3D-Printed Fiber-Reinforced Polymer Composites by Fused Deposition Modelling (FDM): Fiber Length and Fiber Implementation Techniques.

作者信息

Ismail Khairul Izwan, Yap Tze Chuen, Ahmed Rehan

机构信息

School of Engineering and Physical Sciences, Heriot-Watt University Malaysia, No. 1, Jalan Venna P5/2, Precinct 5, Putrajaya 62200, Malaysia.

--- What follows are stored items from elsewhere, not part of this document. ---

/-! ### Replies and interrupts -/

/-- STATUS_DELIVERY: the oldest reply goes to a free STS unit, then the write-back record (R330, R332). -/
def deliverStatus (f : Fn) (par : Parity) (now : Nat) (e : Engine) : Engine :=
  match (e.fn f).status with
  | [] => e
  | k :: r =>
    let ring := (e.fn f).ring 1
    let a := ring.base.toNat + 16 * (ring.ptr % ring.units)
    if !e.ringReady f 1 then e
    else if !e.windowOk f a 16 true then e.windowEvent now f a
    else ((e.modFn f (fun x => { x with status := r ++ x.waitStatus.take 1, waitStatus := x.waitStatus.drop 1 })).toRing now f 1 2
      (natBytes (pack [(64, k.tick), (32, k.detail), (16, k.status), (16, k.tag)]) 16) par).intakeMoves now f

/-- The command of an event of a function: the function exists. -/
def onFn (f : Fn) (s : State) (g : Nat → Engine → Engine) : Host.Outcome State Fault Refusal :=
  onUnit (fnOk f) s g

/-- STATUS_DELIVERY (R330). -/
def execStatusDelivery (fn : Fn) (parity : Parity) (s : State) : Host.Outcome State Fault Refusal := onFn fn s (deliverStatus fn parity)

/-- MSIX_COALESCE_TIMEOUT: COAL_US µs have passed since the first completion not yet signalled (R338). -/
def execMsixCoalesceTimeout (fn : Fn) (q : Nat) (s : State) : Host.Outcome State Fault Refusal :=
  onFn fn s (fun now e =>
    let r := (e.fn fn).ring q
    if r.irq && r.since != 0 && r.coalUs != 0 && decide (r.firstAt + r.coalUs ≤ now) then e.fire fn q else e)

/-! ### Fetch (R329, R331, R339) -/

/-- COMMAND_FETCH: the packet between the fetch pointer and the published tail enters intake while the quota allows; one whose
LENGTH passes the tail waits for a later doorbell (R329, R331, R339). -/
def fetchCommand (f : Fn) (k : RawPacket) (now : Nat) (e : Engine) : Engine :=
  let r := (e.fn f).ring 0
  let len := if k.headerBad then 64 else 16 + fld (bytesAt k.bytes 0 8) 43 32
  let n := packetUnits len
  let avail := (r.host + r.modulus - r.ptr) % r.modulus
  if !(e.linkUp f && r.enabled && decide (0 < avail) && decide (n ≤ avail) && e.intakeRoom f n) then e
  else if !e.windowOk f r.base.toNat (64 * r.units) false then e.windowEvent now f r.base.toNat
  else
    let e := e.packetIn now f r.ptr { k with bytes := k.bytes.take len }
    let e := (e.modRing f 0 (fun r => { r with ptr := (r.ptr + n) % r.modulus })).modFn f (fun x => { x with dwBefore := x.dwBefore - n })
    (e.completed now f 0 1).dwTry now f

/-- COMMAND_FETCH (R329). -/
def execCommandFetch (fn : Fn) (pkt : RawPacket) (s : State) : Host.Outcome State Fault Refusal := onFn fn s (fetchCommand fn pkt)

/-! ### Doorbells and ring configuration -/

/-- A PF has no TOK ring. -/
def hasRing (f : Fn) (q : Nat) : Bool := match f with | .pf _ => decide (q < 2) | .vf _ => decide (q < 3)

/-- DOORBELL: the tail of CMD, the head of STS and TOK; a value out of range is ignored and counted (R329, R330). -/
def doorbellWrite (f : Fn) (q v : Nat) (e : Engine) : Engine :=
  if !hasRing f q then e
  else
    let r := (e.fn f).ring q
    let v := fld v 16 0
    let ok := if q = 0 then decide ((v + r.modulus - r.ptr) % r.modulus ≤ r.units) else decide ((v + r.modulus - r.host) % r.modulus ≤ r.used)
    if v < r.modulus ∧ ok = true then e.modRing f q (fun r => { r with host := v }) else e.ringDrop f q

/-- DOORBELL (R329). -/
def execDoorbell (fn : Fn) (q : Nat) (v : Word) (s : State) : Host.Outcome State Fault Refusal :=
  onFn fn s (fun _ e => if (e.fnPort fn).isSome then doorbellWrite fn q v.toNat e else e)

/-- A field of RING_CFG taken from a write, where the value is allowed (R15). -/
def cfgField (old new hi lo : Nat) (ok : Nat → Bool) : Nat := if ok (fld new hi lo) then setFld old hi lo (fld new hi lo) else old

/-- RING_CFG after a write, ENABLE and ERR aside: LOG2_UNITS keeps its value while the ring is enabled (R328). -/
def Ring.configure (r : Ring) (q v : Nat) : Nat :=
  let c := cfgField r.cfg.toNat v 62 62 (fun _ => true)
  let c := cfgField c v 55 48 (· != 0)
  let c := cfgField c v 47 32 (fun _ => true)
  let c := cfgField c v 31 28 (fun x => q == 2 && decide (1 ≤ x) && decide (x ≤ 8))
  let c := cfgField c v 27 27 (fun _ => true)
  cfgField c v 60 56 (fun x => !r.enabled && decide (6 ≤ x) && decide (x ≤ 16))

/-- RING_CFG: enabling checks the windows of the ring and of the write-back record and sets both pointers to 0; a disabled CMD ring
publishes nothing any more (R328). -/
def ringConfig (f : Fn) (q : Nat) (v : Word) (now : Nat) (e : Engine) : Engine :=
  if !hasRing f q || (e.fnPort f).isNone then e
  else
    let r := (e.fn f).ring q
    let c := r.configure q v.toNat
    let r1 : Ring := { r with cfg := BitVec.ofNat 64 c }
    let ok := e.windowOk f r1.base.toNat (unitBytes q * r1.units) (q != 0) && e.windowOk f r1.wbAddr.toNat 16 true
    let e := if q = 0 then e.modFn f (fun x => { x with dwBefore := 0 }) else match f with | .vf t => if q = 2 then e.modTenant t (fun x => { x with fwd := 0 }) else e | .pf _ => e
    let e :=
      if bitAt v.toNat 63 then
        if ok then e.modRing f q (fun _ => { r1 with cfg := BitVec.ofNat 64 (setFld (setFld c 63 63 1) 61 61 0), ptr := 0, host := 0 })
        else e.modRing f q (fun _ => { r1 with cfg := BitVec.ofNat 64 (setFld (setFld c 63 63 0) 61 61 1) })
      else e.modRing f q (fun _ => { r1 with cfg := BitVec.ofNat 64 (setFld c 63 63 0) })
    e.dwTry now f

/-- RING_CFG_ENABLE (R328). -/
def execRingCfgEnable (fn : Fn) (q : Nat) (v : Word) (s : State) : Host.Outcome State Fault Refusal := onFn fn s (ringConfig fn q v)

/-! ### Direct window (R337) -/

/-- DROPS of DW_STATE raised. -/
def FnState.dwDrop (x : FnState) : FnState := { x with dwDrops := satAdd 0xFFFF x.dwDrops 1 }

/-- DW_DATA_WRITE: an aligned write of 4 to 64 bytes gathers in the buffer, or is dropped while BUSY (R326, R337). -/
def dwWrite (f : Fn) (off : Nat) (bs : List Byte) (e : Engine) : Engine :=
  let n := bs.length
  if (e.fnPort f).isNone || !([4, 8, 16, 32, 64].contains n && off % n == 0 && decide (off + n ≤ 4096)) then e
  else e.modFn f (fun x => if x.dwBusy then x.dwDrop else { x with dw := writeBytes x.dw off bs })

/-- DW_DATA_WRITE (R337). -/
def execDwDataWrite (fn : Fn) (off : Nat) (bytes : List Byte) (s : State) : Host.Outcome State Fault Refusal := onFn fn s (fun _ e => dwWrite fn off bytes e)

/-- CMD units of a function that doorbells have published and that are not fetched yet. -/
def FnState.published (x : FnState) : Nat :=
  let r := x.ring 0
  if r.enabled then (r.host + r.modulus - r.ptr) % r.modulus else 0

/-- DW_LAUNCH: bytes 0 to count - 1 enter intake after every CMD packet published before; BUSY while they wait (R337). A count outside
16 to 4,096 is a reserved value (R15); one that differs from 16 + LENGTH draws 0x0103. -/
def dwLaunched (f : Fn) (v : Nat) (wordBad headerBad : Bool) (now : Nat) (e : Engine) : Engine :=
  let n := fld v 12 0
  if (e.fnPort f).isNone then e
  else if (e.fn f).dwBusy then e.modFn f FnState.dwDrop
  else if n < 16 ∨ 4096 < n then e
  else (e.modFn f (fun x => { x with dwBusy := true, dwCount := n, dwBefore := x.published, dwWordBad := wordBad, dwHeaderBad := headerBad })).dwTry now f

/-- DW_LAUNCH (R337). -/
def execDwLaunch (fn : Fn) (v : Word) (s : State) (wordBad headerBad : Bool := false) : Host.Outcome State Fault Refusal := onFn fn s (dwLaunched fn v.toNat wordBad headerBad)

/-! ### Reads of BAR0 (R14, R323, R326, R336, Tables 11.1 to 11.8) -/

/-- Four 16-bit counters as a register, counter 0 highest (Tables 7.9, 9.5). -/
def quad (m : AMap Nat) : Nat := pack ((List.range 4).map (fun k => (16, mget (fun _ => 0) k m)))

/-- Exposed fields as ENG_INFO reports them: those of the grade without the fenced ones (R5, R408). -/
def Engine.exposed (e : Engine) : Nat := e.grade - (e.fields.filter (fun x => x.2.fenced)).length

/-- PORT_STAT (Table 11.3). -/
def HostPort.stat (h : HostPort) : Nat := pack [(16, h.uncorr), (16, h.corr), (7, 0), (5, h.width), (4, h.rate)]

/-- LEDGER_CNT: unread entries and LOST. -/
def Ledger.cnt (l : Ledger) : Nat := pack [(32, l.lost), (19, 0), (13, l.entries.length)]

/-- DW_STATE: BUSY and DROPS. -/
def FnState.dwState (x : FnState) : Nat := pack [(1, bnat x.dwBusy), (15, 0), (16, x.dwDrops)]

/-- LEDGER_HEAD: the sequence number of the oldest entry. The specification states none for a ledger without entries (log entry 147). -/
def Engine.ledgerHead (e : Engine) (d : Nat) : Nat :=
  match (e.deck d).ledger.entries with | x :: _ => x.seq | [] => (Config.unstatedArg e.freeCtr).toNat % 2 ^ 32

/-- A register of a deck's ledger block (Table 11.3). -/
def Engine.ledgerRead (e : Engine) (d k : Nat) : Nat :=
  let l := (e.deck d).ledger
  match k with
  | 0x00 => l.cnt
  | 0x08 => e.ledgerHead d
  | 0x10 => bnat l.poison
  | 0x48 => (e.deck d).thresh
  | _ => if 0x20 ≤ k ∧ k < 0x40 then fld ((l.latched.map (·.word)).getD 0) (8 * (k - 0x20) + 63) (8 * (k - 0x20)) else 0

/-- The 64-bit half of a 128-bit register at an offset. -/
def halfAt (w : BitVec 128) (off : Nat) : Nat := if off % 16 = 8 then w.toNat / 2 ^ 64 else w.toNat % 2 ^ 64

/-- Tenants assigned to a port, lowest first. -/
def Engine.tenantsAt (e : Engine) (port : Nat) : List Nat := (List.range 256).filter (fun t => fld (e.vfWord t) 2 0 == port && bitAt (e.vfWord t) 7)

/-- TotalVFs of each port's SR-IOV capability. -/
def totalVfs : Nat := 256

/-- VF k of a port, counted from 1: while VF Enable is set, the tenant with the k-th lowest ID among those assigned to the port; VFs
numbered above their count do not respond (R323). -/
def Engine.vfNumber (e : Engine) (port k : Nat) : Option Fn :=
  if (e.hport port).vfEnable && decide (1 ≤ k) && decide (k ≤ totalVfs) then ((e.tenantsAt port)[k - 1]?).map Fn.vf else none

/-- What an aligned 8-byte read of a function's BAR0 returns: RO and RW registers their value; WO and RSV registers and every other access
0; nothing answers for a function that does not respond (R14, R323, R326). The clearing of an RC field is RC_COUNTER_READ, the latch of a ledger
entry LEDGER_HEAD_READ. -/
def Engine.registerRead (e : Engine) (f : Fn) (off now : Nat) : Option Nat :=
  let x := e.fn f
  let port := (e.fnPort f).getD 0
  if (e.fnPort f).isNone then none
  else if off % 8 ≠ 0 then some 0
  else if 0x100 ≤ off ∧ off < 0x1C0 then
    let r := x.ring ((off - 0x100) / 0x40)
    if !hasRing f ((off - 0x100) / 0x40) then some 0
    else match (off - 0x100) % 0x40 with
      | 0x00 => some r.base.toNat
      | 0x08 => some r.cfg.toNat
      | 0x10 => some r.wbAddr.toNat
      | 0x18 => some r.ptr
      | _ => some 0
  else if 0x2000 ≤ off ∧ off < 0x2050 then
    let k := (off - 0x2000) / 16
    some (match f with | .vf _ => if 2 < k then 0 else halfAt (mget msixReset k x.msix) off | .pf _ => halfAt (mget msixReset k x.msix) off)
  else if 0x3000 ≤ off ∧ off < 0x3080 then some (halfAt (mget (fun _ => 0) ((off - 0x3000) / 16) x.windows) off)
  else if off = 0x0000 then some (e.fnId f)
  else if off = 0x0008 then some (e.exposed + Config.engVersion % 2 ^ 24 * 2 ^ 16)
  else if off = 0x0010 then some now
  else if off = 0x2800 then some x.pba
  else if off = 0x5008 then some x.dwState
  else match f with
    | .vf _ => some 0
    | .pf _ =>
      if 0x10000 ≤ off ∧ off < 0x10800 then some (e.vfWord ((off - 0x10000) / 8))
      else if 0x20000 ≤ off ∧ off < 0x28000 then
        some (halfAt (mget (fun _ => 0) ((off - 0x20000) % 128 / 16) (e.fn (.vf ((off - 0x20000) / 128))).windows) off)
      else if 0x30000 ≤ off ∧ off < 0x32000 then some (e.ledgerRead ((off - 0x30000) / 0x1000) ((off - 0x30000) % 0x1000))
      else if off = 0x40000 then some (e.hport port).stat
      else some 0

School of Engineering and Physical Sciences, Heriot-Watt University, Edinburgh EH14 4AS, UK.

出版信息

Polymers (Basel). 2022 Nov 1;14(21):4659. doi: 10.3390/polym14214659.

DOI:10.3390/polym14214659
PMID:36365656
原文链接:https://pmc.ncbi.nlm.nih.gov/articles/PMC9653924/
Abstract

Fused Deposition Modelling (FDM) is an actively growing additive manufacturing (AM) technology due to its ability to produce complex shapes in a short time. AM, also known as 3-dimensional printing (3DP), creates the desired shape by adding material, preferably by layering contoured layers on top of each other. The need for low cost, design flexibility and automated manufacturing processes in industry has triggered the development of FDM. However, the mechanical properties of FDM printed parts are still weaker compared to conventionally manufactured products. Numerous studies and research have already been carried out to improve the mechanical properties of FDM printed parts. Reinforce polymer matrix with fiber is one of the possible solutions. Furthermore, reinforcement can enhance the thermal and electrical properties of FDM printed parts. Various types of fibers and manufacturing methods can be adopted to reinforce the polymer matrix for different desired outcomes. This review emphasizes the fiber types and fiber insertion techniques of FDM 3D printed fiber reinforcement polymer composites. A brief overview of fused deposition modelling, polymer sintering and voids formation during FDM printing is provided, followed by the basis of fiber reinforced polymer composites, type of fibers (synthetic fibers vs. natural fibers, continuous vs. discontinuous fiber) and the composites' performance. In addition, three different manufacturing methods of fiber reinforced thermoplastics based on the timing and location of embedding the fibers, namely 'embedding before the printing process (M1)', 'embedding in the nozzle (M2)', and 'embedding on the component (M3)', are also briefly reviewed. The performance of the composites produced by three different methods were then discussed.

摘要

熔融沉积建模(FDM)是一种正在积极发展的增材制造(AM)技术,因为它能够在短时间内制造出复杂形状。增材制造,也称为三维打印(3DP),是通过添加材料来创建所需形状的,最好是通过将轮廓层逐层叠加。工业界对低成本、设计灵活性和自动化制造工艺的需求推动了FDM的发展。然而,与传统制造的产品相比,FDM打印部件的机械性能仍然较弱。已经进行了大量的研究来改善FDM打印部件的机械性能。用纤维增强聚合物基体是一种可能的解决方案。此外,增强还可以提高FDM打印部件的热性能和电性能。可以采用各种类型的纤维和制造方法来增强聚合物基体以获得不同的预期效果。本综述重点介绍了FDM 3D打印纤维增强聚合物复合材料的纤维类型和纤维插入技术。简要概述了熔融沉积建模、聚合物烧结以及FDM打印过程中的孔隙形成,随后介绍了纤维增强聚合物复合材料的基础、纤维类型(合成纤维与天然纤维、连续纤维与不连续纤维)以及复合材料的性能。此外,还简要回顾了基于纤维嵌入的时间和位置的三种不同的纤维增强热塑性塑料制造方法,即“在打印过程之前嵌入(M1)”、“在喷嘴中嵌入(M2)”和“在部件上嵌入(M3)”。然后讨论了三种不同方法生产的复合材料的性能。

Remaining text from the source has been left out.